Editorial: Aids subestimada
Fez bem o Ministério da Saúde em direcionar ao público jovem a campanha lançada na segunda-feira (1º) por ocasião do Dia Mundial de Luta contra a Aids.
A epidemia, quando se considera a população como um todo, está estabilizada no Brasil. Em 2004, foram notificados 21 novos casos por 100 mil habitantes, número que passou a 20,4 no ano passado.
Quase 750 mil pessoas vivem no país com o vírus (HIV) ou desenvolveram a síndrome (Aids), mas os esforços para refrear a doença não têm contado com a participação juvenil. Na faixa de 15 a 24 anos, a proporção de infecções subiu, saltando de 9,6 casos por 100 mil habitantes em 2004 para 12,7 no ano passado –aumento de 32,3%.
Várias razões tornam esse grupo especialmente vulnerável ao vírus. Jovens tendem a ser mais impulsivos e menos cautelosos que adultos; entre eles, além disso, é mais comum o uso de substâncias que favorecem comportamentos de risco.

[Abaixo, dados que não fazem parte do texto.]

/-- The end of a READ's or an addressed WRITE's exchange (R3, R17, R34, R42, R45, R123, R125 to R127), also on a draining
line and under ABORT (R128, R136, R162); an answer or an expired window is taken from COMMAND too (log 7). An ACK inside the
shape posts DONE with its payload and REFUSE posts REFUSED with the reason, both through the reservation, the toggle flipped
and the miss count 0; a confirm byte that differs is accepted as an ACK but fails the attempt, which a retry follows, or
attempts exhausted, or under an interruption the end. An interrupted end leaves the request HELD, or posts RELEASED where
its entry has become RELEASING, or ABORTED where an ABORT was taken (log 28). WAIT starts the hold-off and counts: at the
limit it posts NODE_BUSY, and below it ends as an interrupted end does. Attempts exhausted, by contention, without an
answer, by a response that is not accepted or by a confirm byte, post OUT_OF_STEP where the last failure was sequence,
otherwise NO_ANSWER, and count a miss, at most to 15, but none for a RELEASING entry; at the miss limit an ACTIVE entry
becomes LOST (R108): its other requests receive NODE_LOST and LOST is raised. -/
def Obligations.AnswerEndsTheRequest : Prop :=
  ∀ (s : State) (x : Exchange) (r : Request) (a : Addr), s.Open → s.lineState = .busy ∨ s.lineState = .draining →
    s.exchange = some x → x.discard = false → x.source = .dispatch →
    (∃ wanted, x.shape = .read wanted ∧ wanted ≤ 16) ∨ (∃ confirm, x.shape = .write confirm) →
    x.frame.kind = .read ∨ x.frame.kind = .write → x.frame.address = some a → x.phase = .command ∨ x.phase = .reply →
    s.queue.find? Request.isOnLine = some r → r.address = some a →
    let ends (c : Instr) (v : State) : Prop := ∃ t, exec c s = .next t ∧ v.LineFreed t
    let answer (answer : Answer) : Instr := .responseFrame (answer.wire x.sentToggle) .recessive
    let posted (result : Completion) (reason : BitVec 4) (waits : Nat) (payload : List Byte) (e : Entry) : State := { s with
      queue := s.queue.eraseP Request.isOnLine, roster := s.roster.set a.val e
      ring := s.ring ++ [.request {
          address := some a, ticket := r.ticket, result := result, reason := reason,
          attempts := r.attempts, abortRequested := r.abortRequested, waits := waits, payload := payload }]
      cause := s.cause ||| 0x01 }
    let held (waits : Nat) (e : Entry) : State :=
      if r.abortRequested then posted .aborted 0 waits [] e
      else if (s.entry a).state = .releasing then posted .released 0 waits [] e
      else { s with
        queue := updateFirst Request.isOnLine (fun _ => { r with phase := .held, waits := waits }) s.queue
        roster := s.roster.set a.val e }
    let accepted : Entry := { s.entry a with toggle := !(s.entry a).toggle, misses := 0 }
    let heldOff : Entry := { s.entry a with holdOff := some s.holdOffTime.toNat }
    let waits := min 15 (r.waits + 1)
    let exhausts (c : Instr) (result : Completion) (e : Entry) : Prop :=
      let missed : Entry := if e.state = .releasing then e else { e with misses := min 15 (e.misses + 1) }
      let told := (posted result 0 r.waits [] missed).withVerdicts a .nodeLost
      ((e.state = .active → missed.misses < s.missLimit.toNat) → ends c (posted result 0 r.waits [] missed)) ∧
      (e.state = .active → s.missLimit.toNat ≤ missed.misses → (s.queue.map Request.ticket).Nodup →
        told.occupancy < 16 → told.waiting = 0 → ends c { told with
          roster := s.roster.set a.val { missed with state := .lost, holdOff := none }
          ring := told.ring ++ [.event { address := some a, unit := e.unit, data := .lost }]
          cause := told.cause ||| 0x01 })
    (∀ data : List Byte, (∃ wanted, x.shape = .read wanted ∧ data.length ≤ wanted) ∨
      (x.shape = .write false ∧ data = []) ∨ (x.shape = .write true ∧ data = [checkByte x.frame.payload]) →
      ends (answer (.ack data)) (posted .done 0 r.waits data accepted)) ∧
    (∀ b : Byte, x.shape = .write true → b ≠ checkByte x.frame.payload →
      (x.interruptTaken = false → x.used < x.allowed →
        exec (answer (.ack [b])) s = .next { s with
          exchange := some { x with phase := .retryGap, lastFailure := some .confirm }
          roster := s.roster.set a.val accepted }) ∧
      (x.interruptTaken = false → x.allowed ≤ x.used → exhausts (answer (.ack [b])) .noAnswer accepted) ∧
      (x.interruptTaken = true → ends (answer (.ack [b])) (held r.waits accepted))) ∧
    (∀ reason : BitVec 4, reason ≠ 0 →
      ends (answer (.refuse reason)) (posted .refused reason r.waits [] accepted)) ∧
    (s.waitLimit.toNat ≤ waits → ends (answer .wait) (posted .nodeBusy 0 waits [] heldOff)) ∧
    (waits < s.waitLimit.toNat → ends (answer .wait) (held waits heldOff)) ∧
    (x.interruptTaken = false → x.allowed ≤ x.used → ∀ c reason, x.FailsBy c reason →
      exhausts c (if reason = .sequence then .outOfStep else .noAnswer) (s.entry a))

Ainda se deve ter em mente que um relacionamento sexual estável, menos provável entre jovens, pode ser fator de proteção contra a Aids.
Existe, contudo, um motivo que causa particular preocupação. Há indícios, ainda que anedóticos, de que as pessoas estejam perdendo o medo dessa enfermidade.
Quando a epidemia eclodiu, nos anos 1980, um diagnóstico da síndrome equivalia a uma sentença de morte. A partir de 1995, com os primeiros coquetéis antirretrovirais eficazes, a Aids foi se tornando uma doença crônica. Hoje, é possível evitar a infecção após situações de risco, como relações sexuais desprotegidas e acidentes com objetos contaminantes.
Quem tem memória dos primeiros anos da Aids percebe com clareza sua gravidade; para os jovens, talvez ela não se diferencie tanto de outras doenças sexualmente transmissíveis (DSTs).
Trata-se, evidentemente, de uma percepção equivocada. Enfrentar a Aids ainda é custoso, exige muita disciplina e gera uma série de efeitos adversos que podem roubar anos de vida dos pacientes.
Ou seja, o relativo descaso de alguns segmentos em relação à Aids é um efeito colateral do sucesso da medicina em mantê-la sob controle. Evitar que essas conquistas tragam prejuízos imprevistos passa a ser o desafio a partir de agora.
Embora não soe simpático, instilar um saudável temor entre os jovens pode ser a terapia indicada. Doses pequenas de medo às vezes são mais eficientes que toneladas de boa informação para motivar as pessoas a fazer a coisa certa.